[Saved data entries]
◆ ◆ ◆ ◆ ◆ ◆ ◆
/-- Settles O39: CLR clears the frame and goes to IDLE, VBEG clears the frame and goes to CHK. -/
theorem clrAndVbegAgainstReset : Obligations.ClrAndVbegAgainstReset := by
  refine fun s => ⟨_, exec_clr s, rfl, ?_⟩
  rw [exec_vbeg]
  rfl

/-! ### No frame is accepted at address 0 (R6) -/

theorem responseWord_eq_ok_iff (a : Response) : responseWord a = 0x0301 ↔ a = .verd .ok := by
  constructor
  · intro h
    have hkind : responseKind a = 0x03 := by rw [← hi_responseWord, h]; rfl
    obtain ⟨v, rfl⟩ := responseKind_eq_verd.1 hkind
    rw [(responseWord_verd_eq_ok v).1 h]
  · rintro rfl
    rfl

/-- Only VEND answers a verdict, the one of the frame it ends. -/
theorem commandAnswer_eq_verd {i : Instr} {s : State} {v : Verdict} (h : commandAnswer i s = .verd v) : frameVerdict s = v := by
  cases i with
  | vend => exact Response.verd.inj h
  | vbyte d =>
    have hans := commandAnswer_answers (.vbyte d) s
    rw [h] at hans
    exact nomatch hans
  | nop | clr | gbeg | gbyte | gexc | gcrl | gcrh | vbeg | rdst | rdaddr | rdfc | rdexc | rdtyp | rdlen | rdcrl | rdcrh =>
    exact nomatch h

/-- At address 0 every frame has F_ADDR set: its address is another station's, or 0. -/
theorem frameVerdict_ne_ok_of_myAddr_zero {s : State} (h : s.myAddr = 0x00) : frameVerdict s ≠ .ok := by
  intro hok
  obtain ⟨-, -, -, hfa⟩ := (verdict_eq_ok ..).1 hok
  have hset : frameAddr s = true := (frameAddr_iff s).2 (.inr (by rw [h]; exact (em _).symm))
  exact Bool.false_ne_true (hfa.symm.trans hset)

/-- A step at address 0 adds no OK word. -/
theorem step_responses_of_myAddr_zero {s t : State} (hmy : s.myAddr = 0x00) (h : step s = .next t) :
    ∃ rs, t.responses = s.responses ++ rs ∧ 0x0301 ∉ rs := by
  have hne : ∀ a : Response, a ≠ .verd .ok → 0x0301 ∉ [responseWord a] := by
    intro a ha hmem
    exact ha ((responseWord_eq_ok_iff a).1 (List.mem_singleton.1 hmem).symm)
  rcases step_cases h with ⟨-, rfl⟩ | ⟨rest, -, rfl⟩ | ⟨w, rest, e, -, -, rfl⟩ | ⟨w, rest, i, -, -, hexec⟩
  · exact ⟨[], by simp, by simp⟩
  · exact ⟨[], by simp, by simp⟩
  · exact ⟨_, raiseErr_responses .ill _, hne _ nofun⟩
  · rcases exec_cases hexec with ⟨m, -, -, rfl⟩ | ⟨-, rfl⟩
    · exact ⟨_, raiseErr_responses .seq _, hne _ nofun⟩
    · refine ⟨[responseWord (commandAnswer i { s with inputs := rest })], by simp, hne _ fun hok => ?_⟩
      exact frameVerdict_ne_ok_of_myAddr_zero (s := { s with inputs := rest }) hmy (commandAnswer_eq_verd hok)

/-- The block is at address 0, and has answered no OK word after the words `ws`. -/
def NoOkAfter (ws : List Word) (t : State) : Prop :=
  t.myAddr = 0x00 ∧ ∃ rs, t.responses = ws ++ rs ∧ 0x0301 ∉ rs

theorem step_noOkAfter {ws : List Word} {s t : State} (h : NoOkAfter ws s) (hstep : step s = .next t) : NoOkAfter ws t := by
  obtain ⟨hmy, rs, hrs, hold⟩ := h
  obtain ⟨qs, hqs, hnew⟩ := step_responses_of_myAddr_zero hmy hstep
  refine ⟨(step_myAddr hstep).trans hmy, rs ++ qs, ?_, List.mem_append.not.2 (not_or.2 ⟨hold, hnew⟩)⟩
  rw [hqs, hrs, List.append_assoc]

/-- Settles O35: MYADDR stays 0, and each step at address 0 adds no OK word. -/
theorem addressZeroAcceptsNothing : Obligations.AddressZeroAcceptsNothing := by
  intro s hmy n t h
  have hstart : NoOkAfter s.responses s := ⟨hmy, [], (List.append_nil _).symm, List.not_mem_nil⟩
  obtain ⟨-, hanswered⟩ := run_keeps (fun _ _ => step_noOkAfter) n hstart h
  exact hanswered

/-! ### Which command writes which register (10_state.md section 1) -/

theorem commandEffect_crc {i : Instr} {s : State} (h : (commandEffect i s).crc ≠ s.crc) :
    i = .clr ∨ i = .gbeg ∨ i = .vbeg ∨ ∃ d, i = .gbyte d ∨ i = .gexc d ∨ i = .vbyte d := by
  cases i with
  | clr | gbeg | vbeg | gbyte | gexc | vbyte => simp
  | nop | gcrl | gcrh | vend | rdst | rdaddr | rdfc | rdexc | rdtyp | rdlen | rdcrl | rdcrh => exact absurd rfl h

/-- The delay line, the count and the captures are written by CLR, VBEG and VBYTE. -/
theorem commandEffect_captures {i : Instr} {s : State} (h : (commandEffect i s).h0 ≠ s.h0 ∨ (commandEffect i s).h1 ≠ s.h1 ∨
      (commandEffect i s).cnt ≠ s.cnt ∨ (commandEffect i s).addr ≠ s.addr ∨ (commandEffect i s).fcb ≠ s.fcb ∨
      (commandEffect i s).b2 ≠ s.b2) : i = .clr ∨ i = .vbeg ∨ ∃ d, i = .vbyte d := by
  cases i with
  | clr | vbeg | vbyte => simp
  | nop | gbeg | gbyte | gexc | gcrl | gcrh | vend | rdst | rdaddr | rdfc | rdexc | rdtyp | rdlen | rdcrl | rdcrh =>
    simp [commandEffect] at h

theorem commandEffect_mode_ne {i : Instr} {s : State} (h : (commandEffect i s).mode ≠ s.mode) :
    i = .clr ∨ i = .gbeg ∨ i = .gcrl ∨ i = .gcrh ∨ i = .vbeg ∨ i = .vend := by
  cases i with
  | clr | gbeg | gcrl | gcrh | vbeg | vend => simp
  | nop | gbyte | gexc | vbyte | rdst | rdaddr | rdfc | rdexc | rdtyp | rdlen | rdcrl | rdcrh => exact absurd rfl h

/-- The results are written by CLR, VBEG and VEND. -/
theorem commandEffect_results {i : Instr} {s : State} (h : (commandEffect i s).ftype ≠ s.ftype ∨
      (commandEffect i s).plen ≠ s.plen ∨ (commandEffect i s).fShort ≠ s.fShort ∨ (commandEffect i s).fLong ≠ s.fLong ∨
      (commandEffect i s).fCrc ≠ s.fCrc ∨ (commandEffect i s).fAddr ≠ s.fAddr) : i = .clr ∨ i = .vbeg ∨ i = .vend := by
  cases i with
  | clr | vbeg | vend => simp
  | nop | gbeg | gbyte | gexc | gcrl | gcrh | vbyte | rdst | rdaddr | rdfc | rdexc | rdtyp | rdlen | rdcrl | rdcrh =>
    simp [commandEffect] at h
◆ ◆ ◆ ◆ ◆ ◆ ◆
* **ASSIGNED TASK**: Set the entries down again exactly, beginning with their first line and ending with the line that contains "address 0 (R6) -/"; omit all other lines.

* **RESPONSE TO THE TASK**:
/-- Settles O39: CLR clears the frame and goes to IDLE, VBEG clears the frame and goes to CHK. -/
theorem clrAndVbegAgainstReset : Obligations.ClrAndVbegAgainstReset := by
  refine fun s => ⟨_, exec_clr s, rfl, ?_⟩
  rw [exec_vbeg]
  rfl

/-! ### No frame is accepted at address 0 (R6) -/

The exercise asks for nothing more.